• **Task directions**:
Transcribe the records in full, keeping every character as it is.

• **Record set**:
───
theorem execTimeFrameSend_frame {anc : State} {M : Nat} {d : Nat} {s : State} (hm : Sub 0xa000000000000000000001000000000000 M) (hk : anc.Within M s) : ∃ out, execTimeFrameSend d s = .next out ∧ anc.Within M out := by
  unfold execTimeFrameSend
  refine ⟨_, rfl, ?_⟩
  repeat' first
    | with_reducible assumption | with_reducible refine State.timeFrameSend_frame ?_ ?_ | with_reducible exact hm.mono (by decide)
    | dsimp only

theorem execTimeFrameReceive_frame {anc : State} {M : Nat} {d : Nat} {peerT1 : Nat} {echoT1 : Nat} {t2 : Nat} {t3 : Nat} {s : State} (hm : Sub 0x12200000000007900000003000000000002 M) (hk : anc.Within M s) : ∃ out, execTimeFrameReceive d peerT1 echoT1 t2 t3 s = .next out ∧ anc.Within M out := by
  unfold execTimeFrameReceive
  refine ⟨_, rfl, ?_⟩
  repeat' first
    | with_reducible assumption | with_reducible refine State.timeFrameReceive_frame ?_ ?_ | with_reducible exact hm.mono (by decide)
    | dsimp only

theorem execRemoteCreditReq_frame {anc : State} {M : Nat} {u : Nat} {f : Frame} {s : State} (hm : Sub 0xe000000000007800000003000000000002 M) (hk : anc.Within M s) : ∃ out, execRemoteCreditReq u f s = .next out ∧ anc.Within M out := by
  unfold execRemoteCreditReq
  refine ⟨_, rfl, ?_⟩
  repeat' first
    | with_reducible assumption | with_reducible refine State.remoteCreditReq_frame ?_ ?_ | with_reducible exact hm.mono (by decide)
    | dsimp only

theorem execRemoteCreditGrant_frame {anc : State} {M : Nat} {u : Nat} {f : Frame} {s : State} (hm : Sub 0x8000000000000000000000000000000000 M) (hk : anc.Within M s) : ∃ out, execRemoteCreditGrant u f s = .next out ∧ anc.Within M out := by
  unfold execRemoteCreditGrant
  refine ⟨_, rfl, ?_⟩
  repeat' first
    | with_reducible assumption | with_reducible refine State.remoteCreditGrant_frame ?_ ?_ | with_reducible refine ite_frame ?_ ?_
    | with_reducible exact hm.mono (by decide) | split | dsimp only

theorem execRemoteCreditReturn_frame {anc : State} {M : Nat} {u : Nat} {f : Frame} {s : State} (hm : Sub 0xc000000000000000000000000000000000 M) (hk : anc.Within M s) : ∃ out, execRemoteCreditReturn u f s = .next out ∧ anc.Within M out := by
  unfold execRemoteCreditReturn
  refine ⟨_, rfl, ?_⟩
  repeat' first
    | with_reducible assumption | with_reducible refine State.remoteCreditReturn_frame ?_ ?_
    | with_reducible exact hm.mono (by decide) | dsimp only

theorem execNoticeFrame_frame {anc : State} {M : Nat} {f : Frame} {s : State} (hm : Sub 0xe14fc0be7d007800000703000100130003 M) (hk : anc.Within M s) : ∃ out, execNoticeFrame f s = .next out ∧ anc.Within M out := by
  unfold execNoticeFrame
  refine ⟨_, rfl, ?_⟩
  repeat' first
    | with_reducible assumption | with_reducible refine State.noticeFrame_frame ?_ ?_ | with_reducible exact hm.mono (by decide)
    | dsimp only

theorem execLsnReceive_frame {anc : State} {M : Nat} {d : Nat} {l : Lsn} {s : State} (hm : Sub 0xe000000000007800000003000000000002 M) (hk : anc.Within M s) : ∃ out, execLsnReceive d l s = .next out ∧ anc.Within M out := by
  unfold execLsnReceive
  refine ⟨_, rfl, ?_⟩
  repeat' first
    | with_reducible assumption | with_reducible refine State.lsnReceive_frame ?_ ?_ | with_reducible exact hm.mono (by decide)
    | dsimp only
───
• **Answer to the problem**:
theorem execTimeFrameSend_frame {anc : State} {M : Nat} {d : Nat} {s : State} (hm : Sub 0xa000000000000000000001000000000000 M) (hk : anc.Within M s) : ∃ out, execTimeFrameSend d s = .next out ∧ anc.Within M out := by
  unfold execTimeFrameSend
  refine ⟨_, rfl, ?_⟩
  repeat' first
    | with_reducible assumption | with_reducible refine State.timeFrameSend_frame ?_ ?_ | with_reducible exact hm.mono (by decide)
    | dsimp only

theorem execTimeFrameReceive_frame {anc : State} {M : Nat} {d : Nat} {peerT1 : Nat} {echoT1 : Nat} {t2 : Nat} {t3 : Nat} {s : State} (hm : Sub 0x12200000000007900000003000000000002 M) (hk : anc.Within M s) : ∃ out, execTimeFrameReceive d peerT1 echoT1 t2 t3 s = .next out ∧ anc.Within M out := by
  unfold execTimeFrameReceive
  refine ⟨_, rfl, ?_⟩
  repeat' first
    | with_reducible assumption | with_reducible refine State.timeFrameReceive_frame ?_ ?_ | with_reducible exact hm.mono (by decide)
    | dsimp only

theorem execRemoteCreditReq_frame {anc : State} {M : Nat} {u : Nat} {f : Frame} {s : State} (hm : Sub 0xe000000000007800000003000000000002 M) (hk : anc.Within M s) : ∃ out, execRemoteCreditReq u f s = .next out ∧ anc.Within M out := by
  unfold execRemoteCreditReq
  refine ⟨_, rfl, ?_⟩
  repeat' first
    | with_reducible assumption | with_reducible refine State.remoteCreditReq_frame ?_ ?_ | with_reducible exact hm.mono (by decide)
    | dsimp only

theorem execRemoteCreditGrant_frame {anc : State} {M : Nat} {u : Nat} {f : Frame} {s : State} (hm : Sub 0x8000000000000000000000000000000000 M) (hk : anc.Within M s) : ∃ out, execRemoteCreditGrant u f s = .next out ∧ anc.Within M out := by
  unfold execRemoteCreditGrant
  refine ⟨_, rfl, ?_⟩
  repeat' first
    | with_reducible assumption | with_reducible refine State.remoteCreditGrant_frame ?_ ?_ | with_reducible refine ite_frame ?_ ?_
    | with_reducible exact hm.mono (by decide) | split | dsimp only

theorem execRemoteCreditReturn_frame {anc : State} {M : Nat} {u : Nat} {f : Frame} {s : State} (hm : Sub 0xc000000000000000000000000000000000 M) (hk : anc.Within M s) : ∃ out, execRemoteCreditReturn u f s = .next out ∧ anc.Within M out := by
  unfold execRemoteCreditReturn
  refine ⟨_, rfl, ?_⟩
  repeat' first
    | with_reducible assumption | with_reducible refine State.remoteCreditReturn_frame ?_ ?_
    | with_reducible exact hm.mono (by decide) | dsimp only

theorem execNoticeFrame_frame {anc : State} {M : Nat} {f : Frame} {s : State} (hm : Sub 0xe14fc0be7d007800000703000100130003 M) (hk : anc.Within M s) : ∃ out, execNoticeFrame f s = .next out ∧ anc.Within M out := by
  unfold execNoticeFrame
  refine ⟨_, rfl, ?_⟩
  repeat' first
    | with_reducible assumption | with_reducible refine State.noticeFrame_frame ?_ ?_ | with_reducible exact hm.mono (by decide)
    | dsimp only

theorem execLsnReceive_frame {anc : State} {M : Nat} {d : Nat} {l : Lsn} {s : State} (hm : Sub 0xe000000000007800000003000000000002 M) (hk : anc.Within M s) : ∃ out, execLsnReceive d l s = .next out ∧ anc.Within M out := by
  unfold execLsnReceive
  refine ⟨_, rfl, ?_⟩
  repeat' first
    | with_reducible assumption | with_reducible refine State.lsnReceive_frame ?_ ?_ | with_reducible exact hm.mono (by decide)
    | dsimp only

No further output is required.